Releases: JustAResearcher/Latency-Based-GPU-Algorithm
Releases · JustAResearcher/Latency-Based-GPU-Algorithm
v0.1.5
GPUx v0.1.5 — Community Testing Release
First release for community testing. ASIC-resistant, latency-bound proof-of-work for GPUs; proposed replacement for Cuckaroo29 (C29) in Tari (XTM).
What's in this release
- Frozen algorithm spec (
ALGORITHM_SPEC.md) - C reference implementation (
spec/) — bit-exact authority - CUDA mining kernel + GPU Argon2id DAG generator (
cuda/) - Cross-platform benchmark harness (
bench/) - Pre-built Windows binary (multi-arch fat binary, sm_75 → sm_120)
Pre-built binaries
| Platform | Binary | Coverage |
|---|---|---|
| Windows x64, CUDA 13.2+ | gpux_miner-v0.1.5-windows-x64-cuda13-multiarch.exe |
Turing (RTX 20-series, GTX 16-series, T4) → Blackwell (RTX 50-series), all CMP cards |
The Windows binary is a CUDA fat binary containing compiled code for sm_75, sm_80, sm_86, sm_89, sm_90, and sm_120, plus PTX for forward compatibility.

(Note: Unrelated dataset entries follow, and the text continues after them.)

/-- Counts corrections and uncorrectable errors of an on-chip store (R627, R718): 0 cache, 1 Shelf, 2 to 5 Solvers, 6 and 7
Control Engine halves, 8 KV table, 9 Hook array. -/
def Device.chipCount (d : Device) (k ce ue : Nat) : Device :=
  let c := nth d.mem.onChip k (0, 0)
  { d with mem := { d.mem with onChip := setAt d.mem.onChip k (sat32 (c.1 + ce), sat32 (c.2 + ue)) } }

/-- The cache takes part in an access of `n` bytes at view address `a` (R563: no ways means STREAM). -/
def Device.cacheTouch (d : Device) (p a n pol : Nat) (write : Bool) : Device :=
  match (d.part p).record with
  | none => d
  | some r =>
    let d := d.bump
    { d with mem := (List.range ((a + n + 255) / 256 - a / 256)).foldl (fun m i =>
        match d.viewPhys p ((a / 256 + i) * 256) with
        | some x => m.touch ⟨p % 8, Nat.mod_lt _ (by decide)⟩ (PartRec.wayMask r) pol write x (d.clk.nonce + i)
        | none => m) d.mem }

def Device.memSet (d : Device) (k : Nat) : MemSet := nth d.mem.sets k MemSet.reset

def Device.setMemSet (d : Device) (k : Nat) (m : MemSet) : Device :=
  { d with mem := { d.mem with sets := setAt d.mem.sets k m } }

/-- A whole-line write of valid data (R613, R632, R640): poison leaves the line, a later error in it raises its event
again, and a scrub that waits for the line is cancelled. -/
def Device.wroteLine (d : Device) (x : Nat) : Device :=
  let k := physSet x
  let l := BitVec.ofNat 27 (physLine x)
  let m := d.memSet k
  let d := d.setMemSet k { m with raised := m.raised.filter (· != l), demand := m.demand.filter (· != l) }
  { d with mem := { d.mem with main := d.mem.main.heal (x / 256 * 256) 256 } }

/-- A hub engine or the Bureau writes whole lines (R619, R624): the bytes, zero-padded to the line's end. -/
def Device.writeLines (d : Device) (p a : Nat) (bs : Bytes) : Device :=
  let n := roundUp bs.length 256
  let d := d.writeViewBytes p a (bs ++ List.replicate (n - bs.length) 0)
  let d := (List.range (n / 256)).foldl (fun (d : Device) i => match d.viewPhys p (a + 256 * i) with
    | some x => d.wroteLine x
    | none => d) d
  d.cacheTouch p a n 0 true

/-- Some beat of a view range is poisoned (R632). -/
def Device.viewBad (d : Device) (p a n : Nat) : Bool :=
  (List.range ((a + n + 15) / 16 - a / 16)).any fun i =>
    match d.viewPhys p ((a / 16 + i) * 16) with
    | some x => d.mem.main.isBad x
    | none => false

/-! ### Events and In-Band Interrupts (R696, R708 to R712) -/

/-- Sets the pending flag of an IBI value; a set flag adds no second IBI (R711, R712). -/
def Window.setIbi (w : Window) (v : BitVec 8) : Window := if w.ibi.contains v then w else { w with ibi := w.ibi ++ [v] }

/-- Changes the window. -/
def Device.win (d : Device) (f : Window → Window) : Device := { d with bur := { d.bur with win := f d.bur.win } }

/-- STATUS of the host window (R696). -/
def Device.statusReg (d : Device) : BitVec 32 :=
  let w := d.bur.win
  let b (x : Bool) (i : Nat) : Nat := if x then 2 ^ i else 0
  BitVec.ofNat 32 (b w.ready 0 + b w.outputsEnabled 1 + b d.lect.safe 2
    + b (w.calFault || w.memFault || w.checkerFault || w.lecternFault || w.planFault || w.sigFault) 3
    + b w.standby 4 + b w.negotiated 5)

/-- Runs a change and queues STATUS_CHANGE when one of READY, OUTPUTS_ENABLED, SAFE, FAULT or STANDBY has
changed (R711). -/
def Device.watchStatus (d : Device) (f : Device → Device) : Device :=
  let e := f d
  if fld (d.statusReg).toNat 4 0 = fld (e.statusReg).toNat 4 0 then e else e.win fun w => w.setIbi 0x41

/-- EVT_SEQ after a number (R708). -/
def nextEvt (n : BitVec 32) : BitVec 32 := if n = 0xFFFFFFFF then 1 else n + 1

/-- Events and statuses that always cause the safe state (R683 to R687, R819). -/
def alwaysSafe (st : Status) : Bool :=
  [stLoopMismatch, stResultMissing, stWatchdog, stClockFault, stSupplyFault, stSafePinFault, stLecternFault].contains st

/-- Bit of REACT_SAFE for a status (R657). -/
def reactBit (st : Status) : Option Nat :=
  if st = stInputTest then some 0 else if st = stSensorConflict then some 1 else if st = stPlausibility then some 2
  else if st = stInputStale then some 3 else if st = stPeriodLost then some 4 else if st = stTestOverdue then some 5
  else if st = stTileFenced then some 6 else if st = stMemDieLost then some 7 else if st = stThermal then some 8
  else none

/-- The status's reaction is the safe state under the policy (R657, R685). -/
def Device.reacts (d : Device) (st : Status) : Bool :=
  alwaysSafe st || ((reactBit st).map fun b => d.lect.policy.reactSafe.getLsbD b).getD false

/-- SEVERITY of an event (R821). -/
def Device.severity (d : Device) (st : Status) : BitVec 2 :=
  if d.reacts st then 3
  else
    let c := st.toNat / 4096
    if c = 4 ∨ c = 5 then 2 else if c = 2 ∨ c = 3 then 1 else 0

/-- Queues an event (R708, R709): logged in EVENT_LOG; lost when 256 are queued. -/
def Device.postEvent (d : Device) (st : Status) (sev : BitVec 2) (kind : BitVec 4) (src : BitVec 16)
    (detail : BitVec 112) : Device :=
  let w := d.bur.win
  let e : Event := { seq := w.nextSeq, status := st, kind, severity := sev, source := src, time := d.hub, detail }
  let d := { d with bur := { d.bur with nv := { d.bur.nv with eventLog := (e :: d.bur.nv.eventLog).take 2097152 } } }
  if w.events.length ≥ 256 then
    d.win fun w => { w with nextSeq := nextEvt w.nextSeq, overflow := true, lost := sat32 (w.lost + 1) }
  else
    d.win fun w =>
      let w' := { w with nextSeq := nextEvt w.nextSeq, events := w.events ++ [e] }
      if w.events.isEmpty then w'.setIbi 0x40 else w'

def Device.event (d : Device) (st : Status) (kind : BitVec 4) (src : BitVec 16) (detail : BitVec 112) : Device :=
  d.postEvent st (d.severity st) kind src detail

/-- SOURCE_KIND values of R708. -/
def srcNone : BitVec 4 := 0
def srcJob : BitVec 4 := 1
def srcSlot : BitVec 4 := 2
def srcTile : BitVec 4 := 3
def srcStream : BitVec 4 := 4
def srcSet : BitVec 4 := 5
def srcDomain : BitVec 4 := 6
def srcSensor : BitVec 4 := 7
def srcLectern : BitVec 4 := 8

/-- Sends a notification to the Lectern; the row NOTIFICATION takes it (R655, R690). -/
def Device.notify (d : Device) (st : Status) (kind : BitVec 4) (src : BitVec 16) : Device :=
  { d with lect := { d.lect with inbox := d.lect.inbox ++ [⟨st, kind, src, d.hub, false⟩] } }

/-- Enters a record in the Lectern log (R655): the last 4,096 are kept. -/
def Device.lectLog (d : Device) (st : Status) (kind : BitVec 4) (src : BitVec 16) : Device :=
  let r : LogRec := { status := st, kind, source := src, hub := d.hub, lect := d.counter 3, number := d.lect.nextNumber }
  { d with lect := { d.lect with log := (r :: d.lect.log).take 4096, nextNumber := d.lect.nextNumber + 1 } }

/-- Bit of a cause in the safe-cause word (R687). -/
def safeBit : SafeCause → Nat
  | .notReady => 0 | .hostRequest => 1 | .loopMismatch => 2 | .resultMissing => 3 | .watchdog => 4
  | .lecternFault => 5 | .clockFault => 6 | .supplyFault => 7 | .thermal => 8 | .safePinFault => 9
  | .policyEvent => 10 | .fwHookUe => 11 | .selftestFail => 12

def causeMask (c : SafeCause) : BitVec 13 := BitVec.ofNat 13 (2 ^ safeBit c)

/-- Enters the safe state (R685, R687): pins low, the cause set, FIRST_STATUS and FIRST_SOURCE kept from the first
cause since the last release, SAFE set with its IBI. -/
def Device.enterSafe (d : Device) (c : SafeCause) (st : Status) (src : BitVec 16) : Device :=
  d.watchStatus fun d =>
    let l := d.lect
    let first := !l.safe
    { d with lect := { l with
        safe := true, pinA := false, pinB := false, changed := if l.safe then l.changed else d.hub
        causes := l.causes ||| causeMask c
        firstStatus := if first then st else l.firstStatus
        firstSource := if first then src else l.firstSource } }

/-- Enters the safe state for a cause that has no status of its own (R685, R687): the event that the entry raises carries ST_OK, as
FIRST_STATUS does (DEDUCED, log entry 25). -/
def Device.enterQuiet (d : Device) (c : SafeCause) : Device :=
  let e := d.enterSafe c stOk 0
  if d.lect.safe then e else e.postEvent stOk 3 srcLectern 0 0

/-- Clears a cause (R688). -/
def Device.clearCause (d : Device) (c : SafeCause) : Device :=
  { d with lect := { d.lect with causes := d.lect.causes &&& ~~~ causeMask c } }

One file runs on any supported GPU.
Linux: build from source with cd cuda && make after installing CUDA Toolkit 12.6+ or 13+. A Linux x64 binary will ship in v0.1.6 once CI is set up.
Verified baseline
- NVIDIA RTX 5090 (sm_120) @ stock: 1.46 MH/s at 410 W (~3.6 kH/W)
- DAG generation: 32.5 s for 2 GiB (one-time per epoch)
Known limitations
- v0.1.5 is CUDA-only. AMD / Intel support via OpenCL planned for v0.2.
- No light-verifier (Merkle DAG witness) yet — full nodes need the 2 GiB DAG. Out of scope for this round.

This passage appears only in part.